In the listing below, start your output at the line with "cursorAt (s.giveCursor x)" and end it after the line with "knownTable tab.toNat = true", copying every line exactly.

╭──

/-- SEARCH, NEXT, FLUSH_BY_PORT and TABLE_INFO complete (R135, R136, R172, R326, Table 12.5): the entry of a key in HOST, an LPM
table or FLOW, or NOT_FOUND; up to COUNT entries from the cursor in location order with the next cursor, which goes on where this one stopped, STALE for one
taken before a warm reset; the entries of a port removed and counted, on FLOW once no header is parked at them; and the numbers
in use and in all. -/
def Obligations.TableReadsComplete : Prop :=
  (∀ (s u : State) (sub : Sub) (e f : Exec) (key : BitVec 310) (copy : BitVec 4) (blk : BitVec 58) (k : HKey),
    Acting s Cat.search sub (pack 384 [(309, 0, key.toNat), (317, 314, copy.toNat), (325, 318, 1), (383, 326, blk.toNat)])
      [36 + copyQuad s copy] e u f → hostKeyOf key = some k → quadThere s (copyQuad s copy) = true →
    (hostFind u.tables.host k = none → exec (.search sub key copy 1 blk) s = .next (u.refused sub f .notFound)) ∧
    (∀ loc y, hostFind u.tables.host k = some (loc, y) → exec (.search sub key copy 1 blk) s = .next (u.done Cat.search sub f
      (pack 384 [(255, 0, hostWhole u (copyQuad u copy) loc y), (287, 256, loc)])))) ∧
  (∀ (s u : State) (sub : Sub) (e f : Exec) (key : BitVec 310) (copy : BitVec 4) (tab : BitVec 8) (blk : BitVec 58) (k : Nat),
    tab = 2 ∨ tab = 3 → k = lpmKey (fld key 135 8) (fld key 7 0) →
    Acting s Cat.search sub (pack 384 [(309, 0, key.toNat), (317, 314, copy.toNat), (325, 318, tab.toNat), (383, 326, blk.toNat)])
      [36 + copyQuad s copy] e u f → lpmKeyOk (tab == 3) key = true → quadThere s (copyQuad s copy) = true →
    (Map.find (lpmTable u (tab == 3)) k = none → exec (.search sub key copy tab blk) s = .next (u.refused sub f .notFound)) ∧
    (∀ r, Map.find (lpmTable u (tab == 3)) k = some r → exec (.search sub key copy tab blk) s = .next (u.done Cat.search sub f
      (pack 384 [(1, 0, fld r.result 17 16), (17, 2, fld r.result 15 0), (287, 256, r.loc.toNat)])))) ∧
  (∀ (s u : State) (sub : Sub) (e f : Exec) (key : BitVec 310) (copy : BitVec 4) (blk : BitVec 58) (k : FKey × Bool),
    Acting s Cat.search sub (pack 384 [(309, 0, key.toNat), (317, 314, copy.toNat), (325, 318, 4), (383, 326, blk.toNat)])
      (keyDoms s (some k)) e u f → flowKeyOf key = some k → s.fuses.member ≠ 3 →
    (flowFind u k.1 = none → exec (.search sub key copy 4 blk) s = .next (u.refused sub f .notFound)) ∧
    (∀ loc x, flowFind u k.1 = some (loc, x) → exec (.search sub key copy 4 blk) s = .next ((u.writeBuf
      (BitVec.ofNat 64 (64 * blk.toNat)) (leBytes 128 x.record.toNat)).done Cat.search sub f (pack 384 [(287, 256, loc)])))) ∧
  (∀ (s u : State) (sub : Sub) (e f : Exec) (c : BitVec 64) (buf : Addr) (tab : BitVec 8) (copy : BitVec 4) (n : BitVec 7)
      (rest : List (Nat × List Byte)) (x : Cursor),
    Acting s Cat.next sub (pack 384 [(63, 0, c.toNat), (127, 64, buf.toNat), (135, 128, tab.toNat), (139, 136, copy.toNat),
      (146, 140, n.toNat)]) (if tab = 4 then flowDoms (copyQuad s copy) else [36 + copyQuad s copy]) e u f →
    misaligned buf = false → 1 ≤ n.toNat → n.toNat ≤ 64 → 1 ≤ tab.toNat → tab.toNat ≤ 4 → badCursor s tab.toNat c = false →
    (tab = 4 → hbmThere s (copyQuad s copy) = true) → quadThere s (copyQuad s copy) = true →
    (oldCursor u c = true → exec (.next sub c buf tab copy n) s = .next (u.refused sub f .stale)) ∧
    (oldCursor u c = false → x = cursorAt u tab.toNat c →
      rest = (tableBytes u tab.toNat (copyQuad u copy)).filter (fun y => decide (x.loc ≤ y.1)) →
      (rest.drop n.toNat = [] → exec (.next sub c buf tab copy n) s = .next ((if (rest.take n.toNat).isEmpty then u else
        u.writeBuf buf ((rest.take n.toNat).flatMap (·.2))).done Cat.next sub f (pack 384 [(63, 0, 0xFFFFFFFFFFFFFFFF),
          (70, 64, (rest.take n.toNat).length), (71, 71, (tab.toNat == 1 && x.relocs != u.tables.relocs).toNat)]))) ∧
      (∀ y l, rest.drop n.toNat = y :: l → exec (.next sub c buf tab copy n) s = .next (((u.writeBuf buf
        ((rest.take n.toNat).flatMap (·.2))).giveCursor { x with loc := y.1 }).done Cat.next sub f (pack 384 [
          (63, 0, (cursorOf tab.toNat u.dev.nextCursor).toNat), (70, 64, (rest.take n.toNat).length),
          (71, 71, (tab.toNat == 1 && x.relocs != u.tables.relocs).toNat)]))))) ∧
  (∀ (s : State) (tab : Nat) (x : Cursor), tab < 8 → 0 < s.dev.nextCursor → s.dev.nextCursor < 2 ^ 61 →
    cursorAt (s.giveCursor x) tab (cursorOf tab s.dev.nextCursor) = x ∧
    badCursor (s.giveCursor x) tab (cursorOf tab s.dev.nextCursor) = false) ∧
  (∀ (s u : State) (sub : Sub) (e f : Exec) (port : Handle) (vlan : BitVec 12) (static : BitVec 1),
    Acting s Cat.flushByPort sub (pack 384 [(31, 0, port.toNat), (43, 32, vlan.toNat), (44, 44, static.toNat), (55, 48, 1)])
      ((quadsThere s).map (36 + ·)) e u f → exec (.flushByPort sub port vlan static 1) s =
      .next (State.done (u.flushHost (fld port 19 0) vlan.toNat (static == 1)).1 Cat.flushByPort sub f
        (BitVec.ofNat 384 (u.flushHost (fld port 19 0) vlan.toNat (static == 1)).2))) ∧
  (∀ (s u : State) (sub : Sub) (e f : Exec) (port : Handle) (vlan : BitVec 12) (static : BitVec 1) (l : List Nat),
    Acting s Cat.flushByPort sub (pack 384 [(31, 0, port.toNat), (43, 32, vlan.toNat), (44, 44, static.toNat), (55, 48, 4)])
      ((quadsThere s).flatMap flowDoms) e u f → s.fuses.member ≠ 3 → l = flowsOfPort u (fld port 19 0) (static == 1) →
    (l.any (fun n => (Map.find u.tables.flows n).any (parkedAt u n)) = true →
      exec (.flushByPort sub port vlan static 4) s = .next (u.begun sub f)) ∧
    (l.any (fun n => (Map.find u.tables.flows n).any (parkedAt u n)) = false → exec (.flushByPort sub port vlan static 4) s =
      .next ((State.agents (foldNats l State.dropFlow u)).done Cat.flushByPort sub f (BitVec.ofNat 384 l.length)))) ∧
  (∀ (s u : State) (sub : Sub) (e f : Exec) (tab : BitVec 8) (copy : BitVec 4),
    Acting s Cat.tableInfo sub (pack 384 [(7, 0, tab.toNat), (11, 8, copy.toNat)])
      (if tab = 4 then flowDoms copy.toNat else if perQuad tab.toNat then [36 + copy.toNat] else [4 + copy.toNat]) e u f →
    knownTable tab.toNat = true → copyThere s tab.toNat copy.toNat = true → exec (.tableInfo sub tab copy) s =
      .next (u.done Cat.tableInfo sub f (pack 384 [(31, 0, inUse u tab.toNat copy.toNat),
        (63, 32, if tab = 1 then stashCount u.tables.host else 0), (95, 64, capacityOf tab.toNat)])))
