-- ==== Sys2Proof/Laws/Bits.lean ====
section
/-! SUPPORT. A bit of a word that a write has set. -/

namespace Sys2Proof.Machine

@[simp] theorem bitAt_setFld_one (v : BitVec 64) : bitAt (setFld v 63 63 1) 63 = true := by
  have := v.isLt
  unfold bitAt setFld
  simp only [BitVec.toNat_ofNat, Nat.testBit_eq_decide_div_mod_eq, Nat.shiftRight_eq_div_pow]
  simp; omega

@[simp] theorem bitAt_setFld_zero (v : BitVec 64) : bitAt (setFld v 63 63 0) 63 = false := by
  have := v.isLt
  unfold bitAt setFld
  simp only [BitVec.toNat_ofNat, Nat.testBit_eq_decide_div_mod_eq, Nat.shiftRight_eq_div_pow]
  simp; omega

end Sys2Proof.Machine
end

╰──

*WRITTEN SOLUTION:*
    cursorAt (s.giveCursor x) tab (cursorOf tab s.dev.nextCursor) = x ∧
    badCursor (s.giveCursor x) tab (cursorOf tab s.dev.nextCursor) = false) ∧
  (∀ (s u : State) (sub : Sub) (e f : Exec) (port : Handle) (vlan : BitVec 12) (static : BitVec 1),
    Acting s Cat.flushByPort sub (pack 384 [(31, 0, port.toNat), (43, 32, vlan.toNat), (44, 44, static.toNat), (55, 48, 1)])
      ((quadsThere s).map (36 + ·)) e u f → exec (.flushByPort sub port vlan static 1) s =
      .next (State.done (u.flushHost (fld port 19 0) vlan.toNat (static == 1)).1 Cat.flushByPort sub f
        (BitVec.ofNat 384 (u.flushHost (fld port 19 0) vlan.toNat (static == 1)).2))) ∧
  (∀ (s u : State) (sub : Sub) (e f : Exec) (port : Handle) (vlan : BitVec 12) (static : BitVec 1) (l : List Nat),
    Acting s Cat.flushByPort sub (pack 384 [(31, 0, port.toNat), (43, 32, vlan.toNat), (44, 44, static.toNat), (55, 48, 4)])
      ((quadsThere s).flatMap flowDoms) e u f → s.fuses.member ≠ 3 → l = flowsOfPort u (fld port 19 0) (static == 1) →
    (l.any (fun n => (Map.find u.tables.flows n).any (parkedAt u n)) = true →
      exec (.flushByPort sub port vlan static 4) s = .next (u.begun sub f)) ∧
    (l.any (fun n => (Map.find u.tables.flows n).any (parkedAt u n)) = false → exec (.flushByPort sub port vlan static 4) s =
      .next ((State.agents (foldNats l State.dropFlow u)).done Cat.flushByPort sub f (BitVec.ofNat 384 l.length)))) ∧
  (∀ (s u : State) (sub : Sub) (e f : Exec) (tab : BitVec 8) (copy : BitVec 4),
    Acting s Cat.tableInfo sub (pack 384 [(7, 0, tab.toNat), (11, 8, copy.toNat)])
      (if tab = 4 then flowDoms copy.toNat else if perQuad tab.toNat then [36 + copy.toNat] else [4 + copy.toNat]) e u f →
    knownTable tab.toNat = true → copyThere s tab.toNat copy.toNat = true → exec (.tableInfo sub tab copy) s =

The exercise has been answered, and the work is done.